Subversão das normas comunitárias

         A Comissão Europeia questionou Portugal a propósito da aplicação do n.º 2 do artigo 88.º e das autorizações de residência CPLP, tendo chegado a iniciar, em setembro de 2023, um procedimento de infração contra Portugal, pois a regra comunitária é a de que a entrada no mercado de trabalho seja uma entrada legal, com visto de trabalho.

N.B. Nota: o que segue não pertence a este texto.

/-- Replace the entries of a queue. -/
def Eng.setQueue (e : Eng) (q : Queue) (l : List Entry) : Eng :=
  match q with
  | .l => { e with ql := l } | .m => { e with qm := l } | .v => { e with qv := l } | .s => { e with qs := l }
  | .f => { e with qf := l } | .k => { e with qk := l }
  | .c => e

/-- What an engine instruction puts into its entry: the values of R395, the registers it captures, and its first drain state. -/
structure Fields where
  v0  : Word := 0
  v1  : Word := 0
  v2  : Word := 0
  v3  : Word := 0
  cap : List Word := []
  rem : Nat := 0
  zr  : Nat := 0
  deriving DecidableEq, Repr

/-- Append an entry to a queue of the core whose line dispatches. Its map and the version of a SHADOW region are fixed here, those of the rows
of a gather or scatter too (DESIGN CHOICE, log 91: R137 speaks of the map only). -/
def State.append (s : State) (q : Queue) (ins : Instr) (n : Nat) (f : Fields) : State :=
  let c := s.me
  let x := s.eng c
  let e : Entry :=
    { ins := ins, id := s.uid, seq := lookupD 0 x.seqs q.tag, n := n, disp := s.cyc, map := s.mapNow c, ver := s.verNow c
      v0 := f.v0, v1 := f.v1, v2 := f.v2, v3 := f.v3, cap := f.cap, place := s.place, rem := f.rem, p0 := 0, zr := f.zr
      part := false, cut := false }
  let x1 := x.setQueue q (x.queue q ++ [e])
  let x2 := { x1 with seqs := putKey x1.seqs q.tag (e.seq + 1)
                      lastN := if q.timed then putKey x1.lastN q.tag n else x1.lastN }
  { (s.setEng c x2) with uid := s.uid + 1 }

/-- The first allotment failure among grid operands: FCODE 0x30 with the operand in ADDR bits 7:0 (R89, R151, R174). -/
def State.gridFault (s : State) (gs : List GridOp) : Option Flt :=
  match gs.find? fun g => !allotOk (s.galloc s.me) g with
  | some g => some (.at127 0x30 g.bits.toNat)
  | none => none

/-- Enqueue an engine instruction: grid operands, then issue cycle and order, then the state it captures, then its operand; the
first failing check is taken as a precise fault, and otherwise the entry is appended and its arrival word registers (R89, R164). The
captured state may change the machine (the taking of format words, R243). -/
def State.enqueue (s : State) (q : Queue) (ins : Instr) (k : Option Cont) (grids : List GridOp)
    (capture : Except Flt (List Word × State)) (operand : List Word → Except Flt Fields) (aw : Option Nat) : State :=
  match s.gridFault grids with
  | some f => s.take f
  | none =>
    let n := if q.timed then s.nominal s.me q k else 0
    if q.timed && !s.orderOk s.me q n then s.take (.at52 0x10)
    else
      match capture with
      | .error f => s.take f
      | .ok (cap, s1) =>
        match operand cap with
        | .error f => s.take f
        | .ok fs =>
          let s2 := s1.append q ins n { fs with cap := cap }
          match aw with
          | some a => s2.awReg s2.me a
          | none => s2

/-- Nothing captured. -/
def State.plain (s : State) : Except Flt (List Word × State) := .ok ([], s)

/-- An operand without a memory part. -/
def noOperand (_ : List Word) : Except Flt Fields := .ok {}

/-- An operand check as an enqueue result. -/
def orFault (c : Option (Nat × Nat)) (f : Fields) : Except Flt Fields :=
  match c with
  | some (code, a) => .error (.at127 code (a % 2 ^ 48))
  | none => .ok f

/-- The address of a memory operand: base register + offset × 64 (R89). -/
def State.address (s : State) (b : Reg) (o : Nat) : Word := s.reg b + BitVec.ofNat 64 (o * 64)

end Sys2Proof.Machine
end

         Havia notoriamente uma subversão das normas comunitárias rígidas nesta matéria.   A manifestação de interesse adotada em Portugal, correspondendo embora a uma necessidade conjuntural, constituía uma forma indireta de contornar a proibição de entrada ilegal de imigrantes, interdita face às normas comunitárias.  Ora, não se pode ter sol na eira e chuva no nabal, pretender receber os fundos comunitários e não cumprir as obrigações comunitárias.

O fim da manifestação de interesse

Uma lei não é boa ou má por provir de um governo de direita ou um governo de esquerda. É boa ou má se corresponde ou não às necessidades do país e dos portugueses. A manifestação de interesses correspondeu, na altura em que foi instituída, às necessidades.

      Porém, é notório que se chegou a um excesso de imigrantes, percebido pela esmagadora maioria dos portugueses. Aliás, as estatísticas oficiais não refletem a realidade. Quem anda de metro, em Lisboa, dá-se facilmente conta.       Por essa razão, o fim da manifestação de interesses tornou-se uma necessidade. Bem esteve, assim, o Governo da AD em proceder à revogação da autorização de residência com fundamento na manifestação de interesse (Decreto-Lei n.º 37-A/2024, de 3 de junho). Bem também esteve Pedro Nuno Santos nas afirmações que, corajosamente, proferiu e que, longe de constituírem uma cambalhota, se traduziram num passo em frente.